ORM Designer and Ruby ORM

Hello,

My name is Ludek Vodicka and I'm the main developer of ORM Designer tool (http://www.orm-designer.com).

During last months several people asked us if we could create a support for RoR ORM in ORM Designer. Today we are deciding and planning next features and considering an implementation of your framework.

ORM Designer serves to design ORM model definitions. Instead of writing definitions to several text files, you will be able to design your model in one place and then export it.

I want to ask whole community if our tool could help you with your work and if the tool seems to be useful for you. Currently we support several PHP ORM frameworks and have lot of positive feedbacks from our users.

I believe that in cooperation with the community we could build powerful tool for all RoR developers.

Please feel free to reply to this post with any suggestion or question, or send me an email to support@orm-designer.com.

Best regards Ludek Vodicka

Ludek Vodicka wrote:

ORM Designer serves to design ORM model definitions. Instead of writing definitions to several text files, you will be able to design your model in one place and then export it.

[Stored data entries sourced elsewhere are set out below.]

/-- Bytes a member reads from SRC, and the length of the buffer and of DST (10 Table 10.9). -/
def Coll.srcLen (c : Coll) (n : Nat) (me : Nat) : Nat :=
  if c.kind = 2 then n * c.count * c.esz else if c.kind = 4 then (if me = c.root then c.count * c.esz else 0)
  else if c.kind = 9 then 0 else c.count * c.esz
def Coll.bufLen (c : Coll) (n : Nat) : Nat :=
  if c.kind = 2 || c.kind = 3 || c.kind = 5 then n * c.count * c.esz else if c.kind = 9 then 0 else c.count * c.esz

/-- What a member's DST holds at the end; none where it has none. -/
def Coll.result (c : Coll) (l : List Nat) (me : Nat) : List Byte :=
  if c.kind = 2 then (c.buf.drop (teamIndex l me * c.count * c.esz)).take (c.count * c.esz)
  else if c.kind = 5 then (if me = c.root then c.buf else [])
  else c.buf

/-- The ring of a team (10 R400): successor and predecessor of a rank. -/
def ringNext (l : List Nat) (r : Nat) : Nat := nth l ((teamIndex l r + 1) % Nat.max 1 l.length) r
def ringPrev (l : List Nat) (r : Nat) : Nat := nth l ((teamIndex l r + l.length - 1) % Nat.max 1 l.length) r

/-- The steps a collective takes: those of its plan, for its ROOT, or the one of RING_SHIFT. -/
def collSteps (s : State) (c : Coll) : List PlanStep :=
  match s.getPlan c.plan with
  | none => []
  | some p =>
    let me := s.fab.rank
    if c.kind = 8 then
      [{ root := 0, sendTo := ringNext p.ranks me, sendOff := 0, sendLen := 1, recvFrom := ringPrev p.ranks me, recvOff := 0, recvLen := 1,
         reduce := false, ports := hopPorts s (ringNext p.ranks me) }]
    else if c.kind = 4 || c.kind = 5 then p.steps.filter (fun x => x.root = c.root) else p.steps

/-- Marks an engine command as ended. -/
def endCmd (cl uid : Nat) (o : EOut) (s : State) : State :=
  s.modCore cl (fun c => { c with eq := c.eq.map (fun e => if e.uid = uid then { e with st := .done o.st o.addr } else e) })

/-- A collective ends with a status (10 R397). -/
def collEnd (uid : Nat) (o : EOut) (s : State) : State :=
  match s.getColl uid with
  | none => s
  | some c =>
    let s : State := endCmd c.cl uid o s
    if c.kind = 6 && o.st = stOK then s.updColl uid (fun x => { x with finished := true, buf := [], recv := [], rowsIn := [] }) else s.delColl uid

/-- The landing area that a DISPATCH writes, and the rows of a RETURN's results area (10 R398, R399): length, by the areas' headers. -/
def rowsLen (c : Coll) (s : State) : Nat :=
  if c.kind = 6 then
    match vRd c.ctx c.dst 64 s with
    | (_, .ok hb) => 64 + alignUp (le hb 0 2 % 1024 * 8) 64 + alignUp (le hb 4 4 * 8) 64 + le hb 4 4 * c.count
    | _ => 64
  else
    match s.getColl c.disp with
    | none => 0
    | some d => (match vRd c.ctx d.aux 64 s with | (_, .ok hb) => (dlHdrOf hb).ents * c.count | _ => 0)

/-- A stop of a collective: its DST is undefined (10 R401; 15 R526). -/
def collStop (uid : Nat) (o : EOut) (s : State) : State :=
  match s.getColl uid with
  | none => s
  | some c =>
    let n := (planRanks s c.plan).length
    let len := if c.kind = 2 then c.count * c.esz else if c.kind = 6 || c.kind = 7 then rowsLen c s
      else if c.kind = 5 && s.fab.rank ≠ c.root then 0 else Coll.bufLen c n
    collEnd uid o (if len = 0 then s else havocRanges c.ctx uid 0 0 0 [(c.dst, len)] s)

/-- Combines received elements into the buffer's (10 R396): widened to FP32, rounded to FMT. -/
def reduceBytes (fmt rop : Nat) (a b : List Byte) : List Byte :=
  let n := a.length / Nat.max 1 (fmtUnit fmt)
  let op := fun (x y : BitVec 32) => if rop = 0 then add32 x y else if rop = 1 then max32 x y else min32 x y
  packElems fmt ((List.range n).map (fun i =>
    (encodeVal fmt (v32 (op (r32 (decodeVal fmt (elemAt fmt a i))) (r32 (decodeVal fmt (elemAt fmt b i)))))).1))

/-- The pieces of a byte string as flit payloads; an empty string still takes one flit. -/
def flitPieces (bs : List Byte) : List (Nat × List Byte) :=
  (List.range (Nat.max 1 ((bs.length + 255) / 256))).map (fun i => (i, (bs.drop (256 * i)).take 256))

/-- The largest EXT held from any member of a team (10 R403). -/
def extHeld (s : State) (ranks : List Nat) : Nat :=
  (s.fab.notices.filter (fun e => ranks.contains e.1)).foldl (fun m e => Nat.max m e.2.2.1) 0

/-- The timeout of a collective's steps in µs (10 R401): TOUT or the group default, with the extension in force. -/
def stepLimit (s : State) (c : Coll) : Nat := (if c.tout = 0 then s.fab.stepUs else c.tout) + extHeld s (planRanks s c.plan)

/-- The timeouts in force follow the notices in force (10 R403). -/
def relimit (s : State) : State := s.onColl (tmap (fun _ c => if c.finished then c else { c with limit := stepLimit s c }))

/-- A flit of this collective has not been acknowledged yet. -/
def ownHeld (s : State) (c : Coll) : Bool :=
  s.port.any (fun e => (e.2.wait ++ e.2.replay).any (fun f =>
    f.2.src = s.fab.rank && f.2.type = 0 && f.2.plan = c.plan % 4096 && f.2.cseq = c.cseq))

/-- A flit of a collective. -/
def collFlit (s : State) (c : Coll) (dst type : Nat) : Flit := { newFlit s dst type 0 with plan := c.plan % 4096, cseq := c.cseq, step := c.step }

/-- A member posts its own part of a step (10 R401). -/
def postStep (c : Coll) (p : PlanStep) (s : State) : State :=
  if p.sendTo = s.fab.rank then s
  else
    let r := Coll.blocks c (planRanks s c.plan).length p.sendOff p.sendLen
    forEach (flitPieces ((c.buf.drop r.1).take r.2)) (fun x s =>
      sendVia none p.ports { collFlit s c p.sendTo 0 with offset := x.1, payload := x.2 } s) s

/-- The step in hand has all it awaits; RING_SHIFT awaits the acknowledgement of its own block too (10 R400; log 58). -/
def stepMet (s : State) (c : Coll) (p : PlanStep) : Bool :=
  (p.recvFrom = s.fab.rank || (decide (0 < c.flits) && decide ((Coll.blocks c (planRanks s c.plan).length p.recvOff p.recvLen).2 ≤ c.got)))
  && (c.kind ≠ 8 || !ownHeld s c)

/-- What a step received goes into the buffer. -/
def takeStep (s : State) (c : Coll) (p : PlanStep) : Coll :=
  let r := Coll.blocks c (planRanks s c.plan).length p.recvOff p.recvLen
  let bs := padTo r.2 c.recv
  let old := (c.buf.drop r.1).take r.2
  let new := if p.recvFrom = s.fab.rank then old else if p.reduce then reduceBytes c.fmt c.rop old bs else bs
  { c with buf := overlay c.buf r.1 new, step := c.step + 1, posted := false, recv := [], got := 0, flits := 0 }

/-- Writes DST and ends the collective. -/
def collFinish (uid : Nat) (c : Coll) (s : State) : State :=
  match vWr c.ctx uid [(c.dst, Coll.result c (planRanks s c.plan) s.fab.rank)] s with
  | (s, o) => if o.st = stOK then collEnd uid o s else collStop uid o s

/-- Goes through the steps of a collective as far as what has arrived allows. -/
def collAdvance (uid : Nat) : Nat → State → State
  | 0, s => s
  | n + 1, s =>
    match s.getColl uid with
    | none => s
    | some c =>
      if c.finished || c.kind = 6 || c.kind = 7 then s
      else match (collSteps s c)[c.step]? with
        | none => collFinish uid c s
        | some p =>
          let s : State := if c.posted then s else (postStep c p s).updColl uid (fun x => { x with posted := true, limit := stepLimit s c })
          if stepMet s c p then collAdvance uid n (s.updColl uid (fun x => takeStep s x p)) else s

/-! DISPATCH and RETURN (10 R398, R399). -/

/-- Pieces of a row. -/
def rowPieces (n : Nat) : Nat := Nat.max 1 ((n + 255) / 256)

/-- Whole rows among the pieces: the first piece of each, with the row's bytes. -/
def wholeRows (n : Nat) (l : List Flit) : List (Flit × List Byte) :=
  (l.filter (fun f => f.offset = 0)).filterMap (fun f =>
    let ps := (List.range (rowPieces n)).map (fun i => l.find? (fun g => g.src = f.src && g.entry = f.entry && g.offset = i))
    if ps.all (·.isSome) then some (f, padTo n (ps.flatMap (fun x => match x with | some g => g.payload | none => []))) else none)

/-- Sends a row. -/
def sendRow (c : Coll) (dst row entry slot epoch : Nat) (ret : Bool) (bs : List Byte) (s : State) : State :=
  forEach (flitPieces bs) (fun x s =>
    sendFlit none { collFlit s c dst 1 with offset := x.1, payload := x.2, row := row, entry := entry, slot := slot, epoch := epoch, ret := ret } s) s

/-- Reads the token rows of DISPATCH one by one and sends each. -/
def sendTokens (c : Coll) : List (Nat × DEnt) → State → State × EOut
  | [], s => (s, EOut.ok)
  | (i, e) :: r, s =>
    match vRd c.ctx (c.src + e.token * c.count) c.count s with
    | (s, .error o) => (s, o)
    | (s, .ok bs) => sendTokens c r (sendRow c e.dest e.row i e.lslot e.epoch false bs s)

/-- The entries of a run of a dispatch area that go to a rank: where the destination table has a record of it, its run there; entries that a
program laid out itself are looked through (10 R398; 08 R307; log 26). -/
def destRun (tab : List Byte) (es : List (Nat × DEnt)) (r : Nat) : List (Nat × DEnt) :=
  if 8 * r + 8 ≤ tab.length then (es.drop (le tab (8 * r) 4)).take (le tab (8 * r + 4) 4) else es.filter (fun x => x.2.dest = r)

/-- DISPATCH sends (10 R398): to each team member its routes per slot out of the destination table, zero counts included, for the slots a member
has (log 28), then the rows. -/
def dispatchSend (uid : Nat) (c : Coll) (s : State) : State × EOut :=
  match vRd c.ctx c.aux 64 s with
  | (s, .error o) => (s, o)
  | (s, .ok hb) =>
    let d := dlHdrOf hb
    match vRd c.ctx (c.aux + 64) (16 * d.ents) s with
    | (s, .error o) => (s, o)
    | (s, .ok eb) =>
      let rec_ := s.getArea (c.ctx * 2 ^ 52 + c.aux)
      match (match rec_ with
        | some (e, _) => vRd c.ctx (c.aux + areaDest d.toks (d.km1 + 1) e) (8 * d.group) s
        | none => (s, .ok [])) with
      | (s, .error o) => (s, o)
      | (s, .ok tab) =>
        let es := (List.range d.ents).map (fun i => (i, dEntOf (eb.drop (16 * i))))
        let out := es.filter (fun x => x.2.dest ≠ d.self)
        let nloc := match rec_ with | some (_, n) => n | none => 0
        let s : State := forEach ((planRanks s c.plan).filter (fun r => r ≠ s.fab.rank)) (fun r s =>
          let mine := destRun tab es r
          let top := mine.foldl (fun m x => Nat.max m (x.2.lslot + 1)) nloc
          sendFlit none { collFlit s c r 1 with epoch := d.epoch, counts := (List.range top).map (fun k => (mine.filter (fun x => x.2.lslot = k)).length) } s) s
        let s : State := s.updColl uid (fun x => { x with sent := out.length, epoch := d.epoch })
        sendTokens c out s

/-- Every peer has announced itself. -/
def allCounted (s : State) (c : Coll) : Bool :=
  ((planRanks s c.plan).filter (fun r => r ≠ s.fab.rank)).all (fun r => (tget c.counts r).isSome)

/-- Rows announced. -/
def rowsDue (c : Coll) : Nat := c.counts.foldl (fun n e => n + e.2.foldl (· + ·) 0) 0

/-- The landing area once every row is here (10 R398, Table 10.11): rows of a slot from all senders in ascending rank, in ROW order. TOTAL
counts the rows laid out, OVER the rest (log 30). -/
def landRows (uid : Nat) (c : Coll) (s : State) : State × EOut :=
  match vRd c.ctx c.dst 64 s with
  | (s, .error o) => (s, o)
  | (s, .ok hb) =>
    let nloc := le hb 0 2 % 1024
    let cap := le hb 4 4
    let rows := sortBy (fun (x : Flit × List Byte) => x.1.slot * 2 ^ 32 + x.1.src * 2 ^ 16 + x.1.row) (wholeRows c.count c.rowsIn)
    let kept := rows.take cap
    let slotTab := (List.range nloc).flatMap (fun k =>
      toLE (kept.filter (fun x => x.1.slot < k)).length 4 ++ toLE (kept.filter (fun x => x.1.slot = k)).length 4)
    let srcMap := kept.flatMap (fun x => toLE (x.1.src + x.1.entry % 2 ^ 16 * 2 ^ 14 + x.1.epoch % 256 * 2 ^ 30) 8)
    let a1 := c.dst + 64
    let a2 := a1 + alignUp (nloc * 8) 64
    let a3 := a2 + alignUp (cap * 8) 64
    let w := [(c.dst + 8, toLE kept.length 4 ++ toLE (rows.length - kept.length) 4), (a1, padTo (alignUp (nloc * 8) 64) slotTab), (a2, srcMap)]
      ++ (List.range kept.length).map (fun i => (a3 + i * c.count, (kept.map (·.2)).getD i []))
    let (s, o) := vWr c.ctx uid w s
    if o.st ≠ stOK then (s, o)
    else
      (sharedWrite uid (physOf s c.ctx c.cluster) c.sum ((List.range 64).flatMap (fun k => toLE (kept.filter (fun x => x.1.slot = k)).length 8)) s, o)

/-- DISPATCH goes on as far as what has arrived allows. -/
def dispatchAdvance (uid : Nat) (s : State) : State :=
  match s.getColl uid with
  | none => s
  | some c =>
    if c.finished || !allCounted s c || decide ((wholeRows c.count c.rowsIn).length < rowsDue c) then s
    else match landRows uid c s with
      | (s, o) => if o.st = stOK then collEnd uid o s else collStop uid o s

/-- RETURN sends (10 R399): to each team member how many rows it returns, then the rows of the source map. -/
def returnRowsGo (c : Coll) (smap : List Byte) : List Nat → State → State × EOut
  | [], s => (s, EOut.ok)
  | i :: r, s =>
    match vRd c.ctx (c.src + i * c.count) c.count s with
    | (s, .error o) => (s, o)
    | (s, .ok bs) =>
      let m := le smap (8 * i) 8
      returnRowsGo c smap r (sendRow c (fldN m 13 0) 0 (fldN m 29 14) 0 (fldN m 37 30) true bs s)

def returnSend (c : Coll) (s : State) : State × EOut :=
  match vRd c.ctx c.aux 64 s with
  | (s, .error o) => (s, o)
  | (s, .ok hb) =>
    let nloc := le hb 0 2 % 1024
    let total := le hb 8 4
    match vRd c.ctx (c.aux + 64 + alignUp (nloc * 8) 64) (8 * total) s with
    | (s, .error o) => (s, o)
    | (s, .ok smap) =>
      let s : State := forEach ((planRanks s c.plan).filter (fun r => r ≠ s.fab.rank)) (fun r s =>
        let n := ((List.range total).filter (fun i => fldN (le smap (8 * i) 8) 13 0 = r)).length
        sendFlit none { collFlit s c r 1 with ret := true, counts := [n] } s) s
      returnRowsGo c smap (List.range total) s

/-- Retired epochs of a context in migration: from step 4 to MIG_DONE its rows stamped with one go to the discard sink (11 R437). -/
def sinkEpoch (s : State) (c e : Nat) : Bool :=
  match s.getCtx c with
  | some x => (match x.mig with | some m => m.moved && x.retired.contains e | none => false)
  | none => false

/-- One returned row (08 R311, 11 R437): into the results area with its tag set, or to the discard sink, counted in STALE. -/
def landReturn (uid : Nat) (c : Coll) (area : Nat) (f : Flit) (bs : List Byte) (s : State) : State × EOut :=
  match vRd c.ctx area 64 s with
  | (s, .error o) => (s, o)
  | (s, .ok hb) =>
    let d := dlHdrOf hb
    let low := match s.getPlan c.plan with | some p => decide (p.level < 2) | none => false
    if (low || f.epoch = d.epoch) && !sinkEpoch s c.ctx f.epoch then
      let tag := match s.getArea (c.ctx * 2 ^ 52 + area) with
        | some (e, nloc) => [(area + areaTags d.toks (d.km1 + 1) e d.group nloc d.cap + f.entry, [1])]
        | none => []
      vWr c.ctx uid ((c.dst + f.entry * c.count, bs) :: tag) s
    else vWr c.ctx uid [(area + 36, toLE ((d.stale + 1) % 2 ^ 32) 4)] s

/-- Every whole row of a RETURN lands. -/
def returnLand (uid : Nat) (c : Coll) (area : Nat) : List (Flit × List Byte) → State → State × EOut
  | [], s => (s, EOut.ok)
  | x :: r, s =>
    match landReturn uid c area x.1 x.2 s with
    | (s, o) =>
      if o.st ≠ stOK then (s, o)
      else
        let s : State := s.updColl uid (fun y => { y with landed := x.1.src :: y.landed, rowsIn := y.rowsIn.filter (fun g => !(g.src = x.1.src && g.entry = x.1.entry)) })
        returnLand uid c area r (s.updColl c.disp (fun y => { y with back := y.back + 1 }))
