/-- OPPORTUNISTIC_REFRESH (05 R211): nothing pending, no burst: one refresh of the debt is paid. -/
def execOpportunisticRefresh (st bs : Nat) (s : State) : Host.Outcome State Fault Refusal :=
  .next (
    let u := unitNo st bs
    let b := s.bankAt u
    if b.burst || b.refresh || waitsAt s u || b.debt = 0 || s.gated.contains (.stack st) then s
    else startRefresh u (s.modBank u (fun b => { b with debt := b.debt - 1 })))

/-- A refresh ends (05 R211): pending accesses as at a yield, then a new burst of the operation in hand; with none, all that waits. -/
def refreshDone (u : Nat) (s : State) : State :=
  if !(s.bankAt u).refresh then s
  else if (s.bankAt u).busy.isSome then yieldServe u (rowsLand u s)
  else serveIdle (s.modBank u (fun b => { b with refresh := false }))

/-- REFRESH_COMPLETE (05 R211). -/
def execRefreshComplete (st bs : Nat) (s : State) : Host.Outcome State Fault Refusal := .next (pumpAll (refreshDone (unitNo st bs) s))

/-! Drains, patrol, bucket. -/

/-- LETTERBOX_LINE_DRAIN (09 R332): a line idle for 256 cycles. -/
def execLetterboxLineDrain (st line : Nat) (s : State) : Host.Outcome State Fault Refusal :=
  .next (match (s.lbAt st).lines.find? (fun l => l.addr = line) with | some l => drainLine st l s | none => s)

/-- MERGE_ENTRY_DRAIN (09 R338-R340): an entry idle for 1,024 cycles. -/
def execMergeEntryDrain (st cw : Nat) (s : State) : Host.Outcome State Fault Refusal := .next (if saStack (cw * 64) = st then drainMerge cw s else s)

/-- One code word of the patrol (09 R343, R347): corrections are counted and written back; the test window is passed over. -/
def patrolWord (a : Nat) (s : State) : State :=
  if inWindow a then s
  else match s.getHealth (a / 64) with
    | none => s
    | some (.corr _) => (countCorr (a / 64) s).delHealth (a / 64)
    | some _ => logUe 4 a s

/-- The next row of the patrol of a stack: its lines and entries drain, and its words are read as device accesses (05 R205). -/
def patrolRow (st : Nat) (s : State) : State :=
  let r := (s.eccAt st).patrol
  let a := st * 2 ^ 36 + r * 4096
  let s : State := forEach (List.range 64) (fun i => patrolWord (a + 64 * i)) (drainDramRow a (reachBank a s))
  s.modEcc st (fun e => { e with patrol := (r + 1) % 2 ^ 24 })

/-- PATROL_ROW (09 R343, R347): the next DRAM row of a stack in service; off while the period is 0. Inside a burst it waits for a yield. -/
def execPatrolRow (st : Nat) (s : State) : Host.Outcome State Fault Refusal :=
  .next (
    if s.eccReg.period = 0 || !s.dev.stackIn.getLsbD st || s.gated.contains (.stack st) then s
    else attempt 0 (patrolRow st) s)

/-- ECC_BUCKET_LEAK (09 R342). -/
def execEccBucketLeak (st : Nat) (s : State) : Host.Outcome State Fault Refusal := .next (s.modEcc st (fun e => { e with level := e.level - 1 }))

/-- ZERO_FILL_DONE (11 R417, 09 R326): once the commands it waits for have ended, the given-up space is zero and free. -/
def execZeroFillDone (i : Nat) (s : State) : Host.Outcome State Fault Refusal :=
  .next (match s.getFills i with
    | none => s
    | some x =>
      if anyAlive s x.deps then s
      else (zeroFill x (forEach (if x.far then [] else ones x.smask) drainStack s)).delFills i)

/-! Gating. -/

/-- A cluster holds data live for a context (14 R498). -/
def clusterLive (s : State) (n : Nat) : Bool :=
  match (s.coreAt n).live with
  | some c => (match s.getCtx c with | some x => x.st = .active | none => false)
  | none => false

/-- A command for engine n of queue q is queued or running. -/
def engineBusy (s : State) (q n : Nat) : Bool := (allECmds s).any (fun e => e.qk = q && eTarget e.words = n)

/-- A fused cluster or channel: permanently unpowered (00 R9). -/
def fusedOff (s : State) (u : GUnit) : Bool :=
  match u with
  | .cluster n => !s.fuse.clusterEn.getLsbD n
  | .pivot n => !s.fuse.pivotEn.getLsbD n
  | _ => false

/-- A unit has power. -/
def powered (s : State) (u : GUnit) : Bool := !fusedOff s u && !s.gated.contains u

/-- A SCRUB_RANGE in progress covers some of a stack (14 Table 14.1). -/
def stackScrubbed (s : State) (n : Nat) : Bool :=
  s.queue.any (fun x => x.2.es.any (fun e => e.ph = .running && e.opc = 0x0701
    && (scrubGranules e.pl).any (fun va => match findAlloc s e.ctxf va with
      | some (a, _) => (match a.loc va with | .stk y => saStack y = n | _ => false)
      | none => false)))

/-- The gating conditions of 14 Table 14.1; the idle time is the sender's (log 3). -/
def mayGate (s : State) (u : GUnit) : Bool :=
  powered s u && !s.dev.inReset
  && (match u with
    | .cluster n => decide (n < 128) && !held s n && !clusterLive s n && !(s.run.any (fun e => e.2.st = .saved && (runPhys s e.2).contains n))
    | .stack n => decide (n < 12) && !engineBusy s 2 n && !(s.armed.any (fun a => a.unit / 64 = n))
        && !(s.job.any (fun e => match e.2.pages with
          | p :: _ => (match s.getPage p with | some x => x.stack = n | none => false)
          | [] => false)) && !stackScrubbed s n && (List.range 64).all (fun b => !waitsAt s (n * 64 + b))
    | .pivot n => decide (n < 32) && !engineBusy s 1 n
    | .wicket n => decide (n < 4) && !engineBusy s 3 n
    | .mullion n => decide (n < 2) && !engineBusy s 4 n && !(s.coll.any (fun c => !c.2.finished)))

/-- A gated cluster keeps none of its contents (01 R37, 03 R100): free bytes. -/
def havocCluster (n : Nat) (s : State) : State :=
  let (k, s) := State.fresh s
  let s : State := s.onLocalMem (fun m => mwrite m (n * 2 ^ 14) (freeBytes k (2 ^ 14)))
  let (k, s) := State.fresh s
  let s : State := s.onSharedMem (fun m => mwrite m (n * 2 ^ 20) (freeBytes k (2 ^ 20)))
  let (k, s) := State.fresh s
  havocTiles n ((s.onTileMem (fun m => mwrite m (n * 2 ^ 21) (freeBytes k (2 ^ 21)))).onBadWords (fun l => l.filter (fun w => w / 2 ^ 18 ≠ n)))

/-- A stack's refresh is its own while its domain is gated, and its counters restart at the wake (05 R214). -/
def quietBanks (n : Nat) (s : State) : State :=
  s.onBank (tmap (fun u b => if u / 64 = n then { b with debt := 0, forced := false, refresh := false } else b))

/-- The stores of a stack's Sill units are undefined once its domain has been gated (05 R178). -/
def havocStores (n : Nat) (s : State) : State :=
  forEach ((List.range 64).map (fun b => n * 64 + b)) (fun u s =>
    let (k, s) := State.fresh s
    let (k', s) := State.fresh s
    (s.modOpStore u (fun _ => { cells := [], free := some k, bad := [] })).modAccStore u (fun _ => { cells := [], free := some k', bad := [] })) s

/-- Gates a unit (14 R499, R500). -/
def gate (u : GUnit) (s : State) : State :=
  let s : State := match u with
    | .cluster n => havocCluster n s
    | .stack n => havocStores n (quietBanks n (drainStack n s))
    | _ => s
  s.onGated (fun l => l ++ [u])

/-- UNIT_GATE (14 R499). -/
def execUnitGate (u : GUnit) (s : State) : Host.Outcome State Fault Refusal := .next (if mayGate s u then gate u s else s)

I think you'll find that your tool is designed to solve a problem that doesn't exist in Ruby on Rails. One of the primary advantages of ActiveRecord is convention over configuration. There is not a bunch of text files storing model configurations.

Here is a basic ActiveRecord model class:

class Post < ActiveRecord::Base   has_many :comments end

And that is all there is to it. ActiveRecord will get everything it needs to know from the database. There is no configuration file.

Ludek Vodicka wrote: > ORM Designer serves to design ORM model definitions. Instead of writing > definitions to several text files, you will be able to design your model > in one place and then export it.

I think you'll find that your tool is designed to solve a problem that doesn't exist in Ruby on Rails. One of the primary advantages of ActiveRecord is convention over configuration. There is not a bunch of text files storing model configurations.

[...]

And that is all there is to it. ActiveRecord will get everything it needs to know from the database. There is no configuration file.

That's true for ActiveRecord, but Rails3 supports much more than AR. DataMapper, for example, could benefit from such a tool.

--Greg

Thank you both for your replies. I will look to AR and DM too.

If anyone has another idea or comment about ORMD and RoR, please feel free to send me your opinion.